Orbital Hall Effect, Foundations and Theory

This collection of research papers establishes a deep understanding of the orbital Hall effect and its underlying physics. Initial studies by Xiao, Shi, and Niu, along with Ceresoli, Vanderbilt, and Resta, lay the foundational understanding of the Berry phase and its connection to orbital magnetism and the orbital Hall effect, explaining how geometric properties of electronic bands give rise to these effects. Further work by Kohn and Niu delves into the semiclassical dynamics of electrons in magnetic fields and the role of Berry curvature in determining their motion. A significant portion of the research focuses on the orbital Hall effect in 2D materials, particularly transition metal dichalcogenides and graphene.

Gong and colleagues, Kormányos and colleagues, Bhowal and Satpathy, and McCann explore the orbital Hall effect and related effects, such as the spin Hall effect and valley Hall effect, in these materials, often focusing on bilayer structures and the role of symmetry and band structure engineering. Cysne and colleagues have systematically investigated the orbital Hall effect in bilayer transition metal dichalcogenides, graphene, and related structures, using different theoretical approaches and exploring the potential for controlling the effect through external stimuli, also examining black phosphorus as a platform for observing the orbital Hall effect. Several papers detail the methods used to calculate and predict the orbital Hall effect. Salemi and Oppeneer, Rang and Kelly, and Urru and colleagues focus on first-principles calculations of the orbital Hall effect and related properties, including orbital relaxation length and orbital magnetization.

Lage, Cysne, and Latgé explore orbital magnetization in fractal structures, while Bhowal and Vignale investigate the orbital Hall effect as an alternative to the valley Hall effect in gapped graphene. Emerging areas of research include the importance of understanding the orbital relaxation length, the significance of quantum corrections, and the potential for photocurrents and optoelectronic applications, with the connection between the orbital Hall effect and photocurrents suggesting potential applications in optoelectronics. Related phenomena and extensions of the research include the investigation of orbital pseudospin texture using time-reversal dichroism, and the exploration of the connection between orbital magnetic moment dynamics and Hanle magnetoresistance. The research also explores exciton g-factors and their relation to orbital magnetism. Overall, this is a comprehensive collection of research papers on the orbital Hall effect and related phenomena, with the field rapidly evolving, focusing on 2D materials and the development of theoretical methods to predict and understand the effect. The emerging areas of quantum corrections, photocurrents, and novel materials suggest exciting possibilities for future research and applications.

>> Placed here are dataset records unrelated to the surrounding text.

-- ==== Sys2Proof/Machine/Step.lean ====
section
/-! DEFINITION. One step of the machine (log entry 6): an instruction of the standing packet, a row of the agenda, or
work that no row of the table names. -/

namespace Sys2Proof.Machine

/-- The packet of an outcome has issued. -/
def afterPacket : Host.Outcome State Fault Refusal → Host.Outcome State Fault Refusal
  | .next s => .next s.endPacket
  | .fault r => .fault r
  | .refused r => .refused r

/-- One step. -/
def step (s : State) : Host.Outcome State Fault Refusal :=
  match s.due with
  | .halt => .fault .bringUpHalted
  | .instr i s => afterPacket (exec i s)
  | .event i s => exec i s
  | .move s => .next s

/-! ## A program placed from outside (log entry 5) -/

/-- The address that the placed instruction stands at, virtual and physical. -/
abbrev placeAddr : Nat := 0x10000

/-- The 20 bytes of an instruction numbered as the table numbers it. -/
def placedBytes (nbits w : Nat) : List Byte :=
  (List.range 20).map fun k => BitVec.ofNat 8 ((w % 2 ^ nbits) >>> (8 * k))

/-- The launch record of the kernel that stands in for a load: one team of one gang, with 64 KiB of scratch. -/
def placedLaunch : LaunchRec :=
  { launchOf [] with
    entry := BitVec.ofNat 64 placeAddr, teams := 1, gangs := 1, hsBytes := 65536,
    roles := [{ gangs := 1, prio := 0, blocks := 0, ginit := [] }] }

/-- The placed kernel, RUNNING with its one team dispatched. -/
def placedKernel (kid cycle : Nat) : Kernel :=
  { newKernel kid cycle (Queue.fresh 0) [] with
    st := .running, knum := 0, launch := some placedLaunch, dispatched := 1, hubs := [0] }

/-- The placed page: code at its own address, with every permission. -/
def placedTlb (cycle : Nat) (gen : BitVec 8) : Tlb :=
  { ctx := 0, vbase := placeAddr, logSize := 12, place := .here, pbase := placeAddr, r := true, w := true, x := true, u := false,
    gen := gen, leaseEnd := cycle + leaseCycles, use := 0 }

/-- The state with an instruction stored where the next step fetches: memory, a running kernel of one thread at the
instruction, a translation of its page, and the standing packet of that thread. -/
def State.withFetchWord (s : State) (nbits w : Nat) : State :=
  let kid := s.m.nextKid
  let team := newTeam { kid := kid, team := 0 } 0 placedLaunch { seats := [(0, 0, 0, 0)], hsBase := 0, acc := [], budgets := [] } 0 0
  let ref : ThreadRef := { kid := kid, team := 0, gang := 0, lane := 0 }
  let gang := s.newGang ref.gangRef 0 0 0 0 0 (0, 0)
  let h := s.hub 0
  let e := placedTlb s.m.cycle (s.context 0).gen
  let c := h.cores.toArray.getD 0 Core.fresh
  let s := s.setHub { h with cores := h.cores.setIfInBounds 0 { c with tlb := e :: c.tlb } }
  { s with
    mem := Memory.writeBytes s.mem placeAddr (placedBytes nbits w)
    frozen := false
    m := { s.m with
      bringUp := 1
      phase := issuePhase + 1
      agenda := []
      packet := [ref]
      packetPc := BitVec.ofNat 64 placeAddr
      packetDenied := none
      nextKid := kid + 1
      kernels := s.m.kernels ++ [placedKernel kid s.m.cycle]
      teams := s.m.teams ++ [team]
      gangs := s.m.gangs ++ [gang]
      threads := s.m.threads ++ [Thread.fresh ref (BitVec.ofNat 64 placeAddr) 0 0 0]
      l2 := s.m.l2.filter (·.pa != placeAddr)
      page := { s.m.page with move := none } } }

end Sys2Proof.Machine
end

Orbital Magnetism and Layered Material Conductivity

This work presents a rigorous derivation of the orbital magnetic moment of Bloch states, incorporating the Berry connection term previously omitted from many calculations. The resulting formula accurately describes the orbital magnetic moment for non-degenerate Bloch states within any Hilbert space and introduces two new contributions that restore gauge covariance and provide potentially significant quantitative corrections. Applying this complete expression to bilayer systems, specifically 2H transition metal dichalcogenides and biased bilayer graphene, reveals a reduction in the height of the orbital Hall conductivity plateau compared to prior calculations. These findings suggest that multi-layered van der Waals materials may be particularly susceptible to these newly identified corrections in orbital magnetic moment calculations, impacting the understanding of orbital Hall effects and advancing the field of orbitronics. The team verified the impact of these corrections in simpler single-layer models, finding no effect, which suggests the corrections become more prominent in bilayer systems with weak interlayer hopping and closely spaced energy levels. Future work will extend the formula to accommodate degenerate bands, and a systematic study across diverse materials promises to further illuminate the role of these corrections in orbital transport phenomena.